## [Task directions]
Below is a listing; restate from it, character for character, the lines beginning at the line holding "bs).acc = b.acc := rfl" and ending at the line holding "bs).idx = b.idx := rfl", both included.

## [Input material]

-- ==== Sys2Proof/Laws/State.lean ====
section
/-! SUPPORT. One lemma per field per update of the state, true by unfolding, so that no later proof unfolds a record
update. -/

namespace Sys2Proof.Machine

/-! ### stage(s) -/

@[simp] theorem Block.stageBytes_code (b : Block) (bs : List Byte) : (b.stageBytes bs).code = b.code := rfl
@[simp] theorem Block.stageBytes_cmpl (b : Block) (bs : List Byte) : (b.stageBytes bs).cmpl = b.cmpl := rfl
@[simp] theorem Block.stageBytes_outcnt (b : Block) (bs : List Byte) : (b.stageBytes bs).outcnt = b.outcnt := rfl
@[simp] theorem Block.stageBytes_acc (b : Block) (bs : List Byte) : (b.stageBytes bs).acc = b.acc := rfl
@[simp] theorem Block.stageBytes_phase (b : Block) (bs : List Byte) : (b.stageBytes bs).phase = b.phase := rfl
@[simp] theorem Block.stageBytes_curOp (b : Block) (bs : List Byte) : (b.stageBytes bs).curOp = b.curOp := rfl
@[simp] theorem Block.stageBytes_curLen (b : Block) (bs : List Byte) : (b.stageBytes bs).curLen = b.curLen := rfl
@[simp] theorem Block.stageBytes_idx (b : Block) (bs : List Byte) : (b.stageBytes bs).idx = b.idx := rfl
@[simp] theorem Block.stageBytes_stage (b : Block) (bs : List Byte) : (b.stageBytes bs).stage = b.stage ++ bs := rfl
@[simp] theorem Block.stageBytes_tailDone (b : Block) (bs : List Byte) : (b.stageBytes bs).tailDone = b.tailDone := rfl
@[simp] theorem Block.stageBytes_uState (b : Block) (bs : List Byte) : (b.stageBytes bs).uState = b.uState := rfl
@[simp] theorem Block.stageBytes_escErr (b : Block) (bs : List Byte) : (b.stageBytes bs).escErr = b.escErr := rfl
@[simp] theorem Block.stageBytes_dl (b : Block) (bs : List Byte) : (b.stageBytes bs).dl = b.dl := rfl
@[simp] theorem Block.stageBytes_sofBad (b : Block) (bs : List Byte) : (b.stageBytes bs).sofBad = b.sofBad := rfl
@[simp] theorem Block.stageBytes_eofBad (b : Block) (bs : List Byte) : (b.stageBytes bs).eofBad = b.eofBad := rfl

/-! ### accAdd(b) -/

@[simp] theorem Block.accAdd_code (b : Block) (x : Byte) : (b.accAdd x).code = b.code := rfl
@[simp] theorem Block.accAdd_cmpl (b : Block) (x : Byte) : (b.accAdd x).cmpl = b.cmpl := rfl
@[simp] theorem Block.accAdd_outcnt (b : Block) (x : Byte) : (b.accAdd x).outcnt = b.outcnt := rfl
@[simp] theorem Block.accAdd_acc (b : Block) (x : Byte) : (b.accAdd x).acc = addByte b.acc x := rfl
@[simp] theorem Block.accAdd_phase (b : Block) (x : Byte) : (b.accAdd x).phase = b.phase := rfl
@[simp] theorem Block.accAdd_curOp (b : Block) (x : Byte) : (b.accAdd x).curOp = b.curOp := rfl
@[simp] theorem Block.accAdd_curLen (b : Block) (x : Byte) : (b.accAdd x).curLen = b.curLen := rfl
@[simp] theorem Block.accAdd_idx (b : Block) (x : Byte) : (b.accAdd x).idx = b.idx := rfl
@[simp] theorem Block.accAdd_stage (b : Block) (x : Byte) : (b.accAdd x).stage = b.stage := rfl
@[simp] theorem Block.accAdd_tailDone (b : Block) (x : Byte) : (b.accAdd x).tailDone = b.tailDone := rfl
@[simp] theorem Block.accAdd_uState (b : Block) (x : Byte) : (b.accAdd x).uState = b.uState := rfl
@[simp] theorem Block.accAdd_escErr (b : Block) (x : Byte) : (b.accAdd x).escErr = b.escErr := rfl
@[simp] theorem Block.accAdd_dl (b : Block) (x : Byte) : (b.accAdd x).dl = b.dl := rfl
@[simp] theorem Block.accAdd_sofBad (b : Block) (x : Byte) : (b.accAdd x).sofBad = b.sofBad := rfl
@[simp] theorem Block.accAdd_eofBad (b : Block) (x : Byte) : (b.accAdd x).eofBad = b.eofBad := rfl

/-! ### A result reported -/

@[simp] theorem Block.report_code (b : Block) (c : ResultCode) : (b.report c).code = c.value := rfl
@[simp] theorem Block.report_cmpl (b : Block) (c : ResultCode) : (b.report c).cmpl = true := rfl
@[simp] theorem Block.report_outcnt (b : Block) (c : ResultCode) : (b.report c).outcnt = b.outcnt := rfl
@[simp] theorem Block.report_acc (b : Block) (c : ResultCode) : (b.report c).acc = b.acc := rfl
@[simp] theorem Block.report_phase (b : Block) (c : ResultCode) : (b.report c).phase = b.phase := rfl
@[simp] theorem Block.report_curOp (b : Block) (c : ResultCode) : (b.report c).curOp = b.curOp := rfl
@[simp] theorem Block.report_curLen (b : Block) (c : ResultCode) : (b.report c).curLen = b.curLen := rfl
@[simp] theorem Block.report_idx (b : Block) (c : ResultCode) : (b.report c).idx = b.idx := rfl
@[simp] theorem Block.report_stage (b : Block) (c : ResultCode) : (b.report c).stage = b.stage := rfl
@[simp] theorem Block.report_tailDone (b : Block) (c : ResultCode) : (b.report c).tailDone = b.tailDone := rfl
@[simp] theorem Block.report_uState (b : Block) (c : ResultCode) : (b.report c).uState = b.uState := rfl
@[simp] theorem Block.report_escErr (b : Block) (c : ResultCode) : (b.report c).escErr = b.escErr := rfl
@[simp] theorem Block.report_dl (b : Block) (c : ResultCode) : (b.report c).dl = b.dl := rfl
@[simp] theorem Block.report_sofBad (b : Block) (c : ResultCode) : (b.report c).sofBad = b.sofBad := rfl
@[simp] theorem Block.report_eofBad (b : Block) (c : ResultCode) : (b.report c).eofBad = b.eofBad := rfl

/-! ### What ACCEPT clears -/

@[simp] theorem Block.clearForAccept_code (b : Block) : (b.clearForAccept).code = 0 := rfl
@[simp] theorem Block.clearForAccept_cmpl (b : Block) : (b.clearForAccept).cmpl = false := rfl
@[simp] theorem Block.clearForAccept_outcnt (b : Block) : (b.clearForAccept).outcnt = 0 := rfl
@[simp] theorem Block.clearForAccept_acc (b : Block) : (b.clearForAccept).acc = 0 := rfl
@[simp] theorem Block.clearForAccept_phase (b : Block) : (b.clearForAccept).phase = b.phase := rfl
@[simp] theorem Block.clearForAccept_curOp (b : Block) : (b.clearForAccept).curOp = b.curOp := rfl
@[simp] theorem Block.clearForAccept_curLen (b : Block) : (b.clearForAccept).curLen = b.curLen := rfl
@[simp] theorem Block.clearForAccept_idx (b : Block) : (b.clearForAccept).idx = 0 := rfl
@[simp] theorem Block.clearForAccept_stage (b : Block) : (b.clearForAccept).stage = [] := rfl
@[simp] theorem Block.clearForAccept_tailDone (b : Block) : (b.clearForAccept).tailDone = false := rfl
@[simp] theorem Block.clearForAccept_uState (b : Block) : (b.clearForAccept).uState = .normal := rfl
@[simp] theorem Block.clearForAccept_escErr (b : Block) : (b.clearForAccept).escErr = false := rfl
@[simp] theorem Block.clearForAccept_dl (b : Block) : (b.clearForAccept).dl = [] := rfl
@[simp] theorem Block.clearForAccept_sofBad (b : Block) : (b.clearForAccept).sofBad = false := rfl
@[simp] theorem Block.clearForAccept_eofBad (b : Block) : (b.clearForAccept).eofBad = false := rfl

/-! ### ACCEPT of an illegal word -/

@[simp] theorem Block.acceptIllegal_code (b : Block) : (b.acceptIllegal).code = 4 := rfl
@[simp] theorem Block.acceptIllegal_cmpl (b : Block) : (b.acceptIllegal).cmpl = true := rfl
@[simp] theorem Block.acceptIllegal_outcnt (b : Block) : (b.acceptIllegal).outcnt = 0 := rfl
@[simp] theorem Block.acceptIllegal_acc (b : Block) : (b.acceptIllegal).acc = 0 := rfl
@[simp] theorem Block.acceptIllegal_phase (b : Block) : (b.acceptIllegal).phase = b.phase := rfl
@[simp] theorem Block.acceptIllegal_curOp (b : Block) : (b.acceptIllegal).curOp = b.curOp := rfl
@[simp] theorem Block.acceptIllegal_curLen (b : Block) : (b.acceptIllegal).curLen = b.curLen := rfl
@[simp] theorem Block.acceptIllegal_idx (b : Block) : (b.acceptIllegal).idx = 0 := rfl
@[simp] theorem Block.acceptIllegal_stage (b : Block) : (b.acceptIllegal).stage = [] := rfl
@[simp] theorem Block.acceptIllegal_tailDone (b : Block) : (b.acceptIllegal).tailDone = false := rfl
@[simp] theorem Block.acceptIllegal_uState (b : Block) : (b.acceptIllegal).uState = .normal := rfl
@[simp] theorem Block.acceptIllegal_escErr (b : Block) : (b.acceptIllegal).escErr = false := rfl
@[simp] theorem Block.acceptIllegal_dl (b : Block) : (b.acceptIllegal).dl = [] := rfl
@[simp] theorem Block.acceptIllegal_sofBad (b : Block) : (b.acceptIllegal).sofBad = false := rfl
@[simp] theorem Block.acceptIllegal_eofBad (b : Block) : (b.acceptIllegal).eofBad = false := rfl

/-! ### Reset -/

@[simp] theorem Block.reset_code : (Block.reset).code = 0 := rfl
@[simp] theorem Block.reset_cmpl : (Block.reset).cmpl = false := rfl
@[simp] theorem Block.reset_outcnt : (Block.reset).outcnt = 0 := rfl
@[simp] theorem Block.reset_acc : (Block.reset).acc = 0 := rfl
@[simp] theorem Block.reset_phase : (Block.reset).phase = .idle := rfl
@[simp] theorem Block.reset_curOp : (Block.reset).curOp = 0 := rfl
@[simp] theorem Block.reset_curLen : (Block.reset).curLen = 0 := rfl
@[simp] theorem Block.reset_idx : (Block.reset).idx = 0 := rfl
@[simp] theorem Block.reset_stage : (Block.reset).stage = [] := rfl
@[simp] theorem Block.reset_tailDone : (Block.reset).tailDone = false := rfl
@[simp] theorem Block.reset_uState : (Block.reset).uState = .normal := rfl
@[simp] theorem Block.reset_escErr : (Block.reset).escErr = false := rfl
@[simp] theorem Block.reset_dl : (Block.reset).dl = [] := rfl
@[simp] theorem Block.reset_sofBad : (Block.reset).sofBad = false := rfl
@[simp] theorem Block.reset_eofBad : (Block.reset).eofBad = false := rfl

/-! ### OutWrite(b) -/

@[simp] theorem HostSide.outWrite_cmdQ (h : HostSide) (x : Byte) : (h.outWrite x).cmdQ = h.cmdQ := rfl
@[simp] theorem HostSide.outWrite_inQ (h : HostSide) (x : Byte) : (h.outWrite x).inQ = h.inQ := rfl
@[simp] theorem HostSide.outWrite_outStream (h : HostSide) (x : Byte) : (h.outWrite x).outStream = h.outStream ++ [x] := rfl
@[simp] theorem HostSide.outWrite_outAccepts (h : HostSide) (x : Byte) : (h.outWrite x).outAccepts = h.outAccepts := rfl
@[simp] theorem HostSide.outWrite_log (h : HostSide) (x : Byte) : (h.outWrite x).log = h.log := rfl
@[simp] theorem HostSide.outWrite_script (h : HostSide) (x : Byte) : (h.outWrite x).script = h.script := rfl

/-! ### An observation noted -/

@[simp] theorem HostSide.note_cmdQ (h : HostSide) (n : HostNote) : (h.note n).cmdQ = h.cmdQ := rfl
@[simp] theorem HostSide.note_inQ (h : HostSide) (n : HostNote) : (h.note n).inQ = h.inQ := rfl
@[simp] theorem HostSide.note_outStream (h : HostSide) (n : HostNote) : (h.note n).outStream = h.outStream := rfl
@[simp] theorem HostSide.note_outAccepts (h : HostSide) (n : HostNote) : (h.note n).outAccepts = h.outAccepts := rfl
@[simp] theorem HostSide.note_log (h : HostSide) (n : HostNote) : (h.note n).log = h.log ++ [n] := rfl
@[simp] theorem HostSide.note_script (h : HostSide) (n : HostNote) : (h.note n).script = h.script := rfl

/-! ### Updates of the whole state -/

@[simp] theorem State.withScript_block (s : State) (l : List HostAction) : (s.withScript l).block = s.block := rfl
@[simp] theorem State.withScript_host_cmdQ (s : State) (l : List HostAction) : (s.withScript l).host.cmdQ = s.host.cmdQ := rfl
@[simp] theorem State.withScript_host_inQ (s : State) (l : List HostAction) : (s.withScript l).host.inQ = s.host.inQ := rfl
@[simp] theorem State.withScript_host_outStream (s : State) (l : List HostAction) : (s.withScript l).host.outStream = s.host.outStream := rfl
@[simp] theorem State.withScript_host_outAccepts (s : State) (l : List HostAction) : (s.withScript l).host.outAccepts = s.host.outAccepts := rfl
@[simp] theorem State.withScript_host_log (s : State) (l : List HostAction) : (s.withScript l).host.log = s.host.log := rfl
@[simp] theorem State.withScript_host_script (s : State) (l : List HostAction) : (s.withScript l).host.script = l := rfl
@[simp] theorem State.assertReset_block (s : State) : s.assertReset.block = Block.reset := rfl
@[simp] theorem State.assertReset_host (s : State) : s.assertReset.host = s.host := rfl
@[simp] theorem State.tail_host (s : State) (h : Handlers) : (s.tail h).host = s.host := rfl
@[simp] theorem State.complete_host (s : State) (h : Handlers) : (s.complete h).host = s.host := rfl

/-- A poll is done exactly when CMPL = 1 (R66). -/
@[simp] theorem State.pollDone_eq (s : State) : s.pollDone = s.block.cmpl := rfl

theorem State.withScript_self (s : State) (l : List HostAction) (hs : s.host.script = l) : s.withScript l = s := by
  subst hs
  rfl

@[simp] theorem State.withScript_withScript (s : State) (l m : List HostAction) :
    (s.withScript l).withScript m = s.withScript m := rfl

end Sys2Proof.Machine
end

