-- ==== Sys2Proof/Laws/Encoding.lean ====
section
/-! SUPPORT. The command word as a number: `(LEN << 32) | OP` is `LEN * 2^32 + OP`, and its three slices (R56). -/

namespace Sys2Proof

/-- A word with RSVD = 0 as a number (R56). -/
theorem wordOf_toNat (l : Word32) (o : BitVec 3) :
    ((l.setWidth 64 <<< 32) ||| o.setWidth 64 : Word64).toNat = l.toNat * 2 ^ 32 + o.toNat := by
  have hl := l.isLt
  have ho := o.isLt
  have e : (l.setWidth 64 <<< 32 : Word64).toNat = l.toNat <<< 32 := by
    simp [BitVec.toNat_shiftLeft, Nat.shiftLeft_eq]
    omega
  rw [BitVec.toNat_or, e, BitVec.toNat_setWidth, Nat.mod_eq_of_lt (by omega),
    ← Nat.shiftLeft_add_eq_or_of_lt (by omega), Nat.shiftLeft_eq]

theorem wordOp_toNat (w : Word64) : (wordOp w).toNat = w.toNat % 8 := by
  simp [wordOp]

theorem wordRsvd_toNat (w : Word64) : (wordRsvd w).toNat = w.toNat / 8 % 2 ^ 29 := by
  simp [wordRsvd, Nat.shiftRight_eq_div_pow]

theorem wordLen_toNat (w : Word64) : (wordLen w).toNat = w.toNat / 2 ^ 32 := by
  have := w.isLt
  simp only [wordLen, BitVec.extractLsb'_toNat, Nat.shiftRight_eq_div_pow]
  omega

/-- A command whose LEN fits keeps it in its field (R58). -/
theorem lenField_toNat {i : Instr} (h : i.wellFormed = true) : i.lenField.toNat = i.len := by
  have hl : i.len < Config.lenBound := by simpa [Instr.wellFormed] using h
  simp only [Config.lenBound_eq] at hl
  simp only [Instr.lenField, BitVec.toNat_ofNat]
  omega

/-- OP selects a command exactly when it is below 5 (R57). -/
theorem ofOp_eq_none (op : BitVec 3) (n : Nat) : Instr.ofOp op n = none ↔ 5 ≤ op.toNat := by
  have := op.isLt
  unfold Instr.ofOp
  split <;> simp_all
  omega

end Sys2Proof
end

## [Result for this exercise]
@[simp] theorem Block.stageBytes_acc (b : Block) (bs : List Byte) : (b.stageBytes bs).acc = b.acc := rfl
@[simp] theorem Block.stageBytes_phase (b : Block) (bs : List Byte) : (b.stageBytes bs).phase = b.phase := rfl
@[simp] theorem Block.stageBytes_curOp (b : Block) (bs : List Byte) : (b.stageBytes bs).curOp = b.curOp := rfl
@[simp] theorem Block.stageBytes_curLen (b : Block) (bs : List Byte) : (b.stageBytes bs).curLen = b.curLen := rfl
@[simp] theorem Block.stageBytes_idx (b : Block) (bs : List Byte) : (b.stageBytes bs).idx = b.idx := rfl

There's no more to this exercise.